Identification of pathogen genomic variants through an integrated pipeline
1 Department of Pediatrics, University of California, San Diego, School of Medicine, 9500 Gilman Drive 0741, La Jolla, California 92093, USA
2 Biomedical Sciences Program, University of California, San Diego, 9500 Gilman Drive, La Jolla, California 92093, USA
3 Immunology and Infectious Diseases, Harvard School of Public Health, 665 Huntington Avenue, Boston, Massachusetts 02115, USA
4 Genomics Institute of the Novartis Research Foundation, 10675 John Jay Hopkins Drive, San Diego, California 92121, USA
BMC Bioinformatics 2014, 15:63 doi:10.1186/1471-2105-15-63Published: 3 March 2014
Whole-genome sequencing represents a powerful experimental tool for pathogen research. We present methods for the analysis of small eukaryotic genomes, including a streamlined system (called Platypus) for finding single nucleotide and copy number variants as well as recombination events.

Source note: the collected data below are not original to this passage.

/-- `BranchesMoveActiveLanesToTheirTarget` and `MeetSetsSavesAndRestoresTheMeetingPoint` together. -/
def Obligations.BranchesAndMeetSetThePlacesOfTheirThreads : Prop := BranchesMoveActiveLanesToTheirTarget ∧ MeetSetsSavesAndRestoresTheMeetingPoint
/-! ### Loads, stores and maintenance (R181 to R193, R316, R317) -/

/-- LD, LDU and LDX complete where every access is aligned, in bounds and translated, and peers have answered: one result
becomes outstanding whose lanes name the bytes their words will be made of, or, where a peer supplies some of a lane's bytes,
hold its words. LD and LDU move on; the lanes of an LDX wait at it with MEET at the join (R184 to R186, R189). -/
def Obligations.LoadsMakeTheirBytesOutstanding : Prop :=
  ∀ (h : Hdr) (o : MemOps) (s : State),
    let act := activeLanes s h
    let as := fun ldx lanes => accesses s o.space o.ty.bytes (memEa s s.curG o ldx) lanes
    let form : Form := { n := o.ty.bytes, signed := o.ty == .i8 || o.ty == .i16, priv := o.space == .p, nofill := o.mod == 2,
                         ev := o.mod == 1 }
    let result := fun ldx lanes file (ds : List Datum) => ({
      id := s.fresh, file, dst := opndIdx o.d, form, pasid := s.pasidOf s.cur.slot, acq := none,
      ldx := if ldx then some s.cur.next else none,
      lanes := ((as ldx lanes).zip ds).map fun x => { lane := x.1.lane, va := x.1.addr, datum := x.2 } } : Pend)
    let peers := fun (a : Acc) => (placesOf s 0 a).any fun b => b.2.isPeer
    let data := fun ldx lanes => List.Forall₂ (fun (a : Acc) (d : Datum) =>
      if !ldx && peers a then ∃ vs, List.Forall₂ (suppliedBy s form.nofill) (placesOf s 0 a) vs ∧ d = .words (form.words vs)
      else d = .mem (placesOf s 0 a)) (as ldx lanes)
    let fine := fun ldx lanes => Reachable s 0 true true (as ldx lanes) ∧ (ldx = true ∨ Answered s form.nofill (as ldx lanes))
    let kept := fun ldx lanes (t : State) => if form.nofill && !ldx && (as ldx lanes).any peers then
        t = { s with groups := t.groups, fresh := s.fresh + 1, peerGot := t.peerGot, cores := t.cores }
      else t = { s with groups := t.groups, fresh := s.fresh + 1, peerGot := t.peerGot }
    (act = [] → ∀ i ∈ [Instr.ld h o, .ldu h o, .ldx h o], Gives (exec i s) fun t => OnlyGroup s t ∧ MovedWith s t id) ∧
    (act ≠ [] → fine false act → Gives (exec (.ld h o) s) fun t => kept false act t ∧ ∃ ds, data false act ds ∧
      MovedWith s t fun g => { g with pend := g.pend ++ [result false act 0 ds] }) ∧
    (∀ l rest, act = l :: rest → fine false [l] → Gives (exec (.ldu h o) s) fun t => kept false [l] t ∧ ∃ ds, data false [l] ds ∧
      MovedWith s t fun g => { g with pend := g.pend ++ [result false [l] 1 ds] }) ∧
    (act ≠ [] → fine true act → Gives (exec (.ldx h o) s) fun t => kept true act t ∧ RegsKept s t ∧ (∀ a, t.readLoc a = s.readLoc a) ∧
      (∃ b, t.curG.blocked = s.curG.blocked ++ [b] ∧ b.why = .ldx ∧ b.pc = s.cur.pc ∧ b.next = s.cur.next ∧
        ∀ l, l < 64 → b.mask.getLsbD l = act.contains l) ∧
      (∃ ds, data true act ds ∧ t.curG.pend = s.curG.pend ++ [result true act 0 ds]) ∧
      ∀ l, l < s.curG.lanes.length → l < 64 → (t.curG.lane l).pc = (if inSub s l ∧ l ∉ act then s.cur.next else (s.curG.lane l).pc) ∧
        (t.curG.lane l).meet = if l ∈ act then BitVec.ofNat 24 o.imm.toNat else (s.curG.lane l).meet)

/-- The checks of an access come in one order for all lanes, before any byte moves (R183): a misaligned lane traps with
cause 2, else a lane out of bounds with the cause of its space, both with the lane's address. -/
def Obligations.AccessChecksTrapBeforeAnyByteMoves : Prop :=
  ∀ (h : Hdr) (o : MemOps) (s : State), NoRoutine s.curG →
    let as := accesses s o.space o.ty.bytes (memEa s s.curG o false) (activeLanes s h)
    let both := fun (cause detail addr : Nat) =>
      (Gives (exec (.ld h o) s) fun t => TookTrap s t cause detail addr) ∧
      Gives (exec (.st h o) s) fun t => TookTrap s t cause detail addr
    (∀ a before after, as = before ++ a :: after → a.mis = true → (∀ b ∈ before, b.mis = false) → both 2 0 a.addr) ∧
    (∀ a before after cause detail, as = before ++ a :: after → (∀ b ∈ as, b.mis = false) →
      (∀ b ∈ before, b.bounds = none) → a.bounds = some (cause, detail) → cause < 32 → detail < 65536 →
      both cause detail a.addr)

/-- ST completes where every access is aligned, in bounds, translated for writing and outside shelves: one entry joins the
store queue. It holds, for every place any active lane stores to, one byte of D's registers, that of the highest-numbered
lane which stores there (R187, R316); no memory changes yet. -/
def Obligations.StoresQueueTheHighestLanesBytes : Prop :=
  ∀ (h : Hdr) (o : MemOps) (s : State),
    let act := activeLanes s h
    let as := accesses s o.space o.ty.bytes (memEa s s.curG o false) act
    (act = [] → Gives (exec (.st h o) s) fun t => OnlyGroup s t ∧ MovedWith s t id) ∧
    (act ≠ [] → Reachable s 1 false true as → Gives (exec (.st h o) s) fun t =>
      t = { s with groups := t.groups, fresh := s.fresh + 1 } ∧
      ∃ bs : List StByte,
        (MovedWith s t fun g => { g with
          sq := g.sq ++ [{ id := s.fresh, pasid := s.pasidOf s.cur.slot, grid := (s.teamOf s.cur.slot).grid, sent := false,
                           kind := .store bs }] }) ∧
        (∀ a ∈ as, ∀ p ∈ placesOf s 1 a, ∃ b ∈ bs, b.loc = p.2) ∧
        ∀ b ∈ bs, ∃ before a after k, as = before ++ a :: after ∧ (placesOf s 1 a)[k]? = some (b.key, b.loc) ∧
          b.priv = (o.space == .p) ∧ b.ev = o.mod.getLsbD 0 ∧
          b.val.toNat = byteAt (k % 4) (src s s.curG 0 (Opnd.plus o.d (k / 4)) a.lane) ∧
          ∀ c ∈ after, ∀ p ∈ placesOf s 1 c, p.2 ≠ b.loc)

/-- A store entry at the head of a group's queue is performed when the group's older loads have been read, no older acquire is
incomplete and the L1 has room: cached bytes become valid and dirty in the core's L1, the others take their value at their place; every other byte of L1 and
memory is as it was, and the entry is gone (R172, R316, R321). -/
def Obligations.PerformedStoresReachTheirBytes : Prop :=
  ∀ (s : State) (slot : Nat) (e : SqEnt) (rest : List SqEnt) (bs : List StByte),
    (s.group slot).sq = e :: rest → e.kind = .store bs →
    (∀ p ∈ (s.group slot).pend, p.id < e.id → ∀ x ∈ p.lanes, ∀ xs, x.datum ≠ .mem xs) → NoOlderAcquire (s.group slot) e.id →
    L1Room s (slotCore slot) (storeLines bs) →
    Gives (exec (.storeQueuePerform slot) s) fun t =>
      (∀ a, t.readLoc a = afterWrites s ((bs.filter fun b => b.key == 0).map fun b => (b.loc, b.val)) a) ∧
      (∀ k, k ≠ 0 → t.l1 (slotCore slot) k =
        match (bs.filter fun b => b.key == k).getLast? with
        | some b => some { val := b.val, dirty := true, priv := b.priv, loc := b.loc, grid := e.grid }
        | none => s.l1 (slotCore slot) k) ∧
      (∀ c k, c ≠ slotCore slot → t.l1 c k = s.l1 c k) ∧
      t.group slot = { s.group slot with sq := rest.filter fun x => x.id != e.id } ∧
      ∀ i, i ≠ slot → t.group i = s.group i

/-- An outstanding load's lane whose datum can be read is written by SWITCH_RESULT_WRITE: the words go to the registers from
D, the lane leaves the result. A byte comes from an older store of the group, else from the L1, else from memory (R43, R185,
R316). An LDX lane is written the same way and continues at the join's successor (R189); FIXED_LATENCY_RESULT_WRITE
releases the registers the scoreboard held (R110). -/
def ReturnedBytesReachTheRegisters : Prop :=
  ∀ (s : State) (slot : Nat) (p : Pend) (x : PLane),
    let g := s.group slot
    let core := slotCore slot
    let source := fun (b : Nat × Loc) (v : Byte) =>
      sqByte b.2 (g.older p.id) none = some (some v) ∨ (sqByte b.2 (g.older p.id) none = none ∧
        ((b.1 = 0 ∧ v = s.readLoc b.2) ∨ (b.1 ≠ 0 ∧ p.form.nofill = false ∧ ∃ y, s.l1 core b.1 = some y ∧ v = y.val)))
    let got := fun (ws : List Word) =>
      x.datum = .words ws ∨ ∃ bs vs, x.datum = .mem bs ∧ List.Forall₂ source bs vs ∧ ws = p.form.words vs ∧ p.form.nofill = false ∧
        (∀ b ∈ bs, b.2.isPeer = false) ∧ NoOlderAcquire g p.id ∧ ∀ q ∈ g.pend, q.id < p.id → ∀ y ∈ q.lanes, y.datum.meets (bs.map Prod.snd) = false
    (∀ ws, g.pend.find? (fun q => q.id == p.id) = some p → p.lanes = [x] → p.file = 0 → x.lane < 64 →
      x.lane < g.lanes.length → (g.lane x.lane).exited = false → ws.length ≤ 16 → got ws →
      (p.ldx = none → p.acq = none → Gives (exec (.switchResultWrite slot p.id (1#64 <<< x.lane)) s) fun t =>
        (∀ j, (t.group slot).vreg x.lane j = (spanAt (BitVec.ofNat 8 p.dst) ws j).getD (g.vreg x.lane j)) ∧
        (∀ l, l ≠ x.lane → (t.group slot).lane l = g.lane l) ∧
        t.group slot = { g with lanes := (t.group slot).lanes, pend := g.pend.filter fun q => q.id != p.id } ∧
        t = { s with groups := t.groups } ∧ ∀ i, i ≠ slot → t.group i = s.group i) ∧
      (∀ succ b, p.ldx = some succ → p.acq = none →
        g.blocked.find? (fun c => c.why == .ldx && c.mask.getLsbD x.lane) = some b →
        (∀ bs, x.datum = .mem bs → ∀ a ∈ bs, s.poisoned a.2 = false) →
        Gives (exec (.ldxDatumArrive slot p.id x.lane) s) fun t =>
          (∀ j, (t.group slot).vreg x.lane j = (spanAt (BitVec.ofNat 8 p.dst) ws j).getD (g.vreg x.lane j)) ∧
          ((t.group slot).lane x.lane).pc = succ ∧ (∀ l, l ≠ x.lane → (t.group slot).lane l = g.lane l) ∧
          (t.group slot).blocked = (g.blocked.map fun c =>
            if c = b then { c with mask := c.mask &&& ~~~(1#64 <<< x.lane) } else c).filter (fun c => c.mask != 0) ∧
          (∀ a, t.readLoc a = s.readLoc a) ∧ ∀ i, i ≠ slot → t.group i = s.group i)) ∧
    Gives (exec (.fixedLatencyResultWrite slot) s) fun t =>
      t = s.setGroup slot { g with score := [] }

We have validated our pipeline using four sets of Plasmodium falciparum drug resistant data containing 26 clones from 3D7 and Dd2 background strains, identifying an average of 11 single nucleotide variants per clone. We also identify 8 copy number variants with contributions to resistance, and report for the first time that all analyzed amplification events are in tandem.
The Platypus pipeline provides malaria researchers with a powerful tool to analyze short read sequencing data. It provides an accurate way to detect SNVs using known software packages, and a novel methodology for detection of CNVs, though it does not currently support detection of small indels. We have validated that the pipeline detects known SNVs in a variety of samples while filtering out spurious data. We bundle the methods into a freely available package.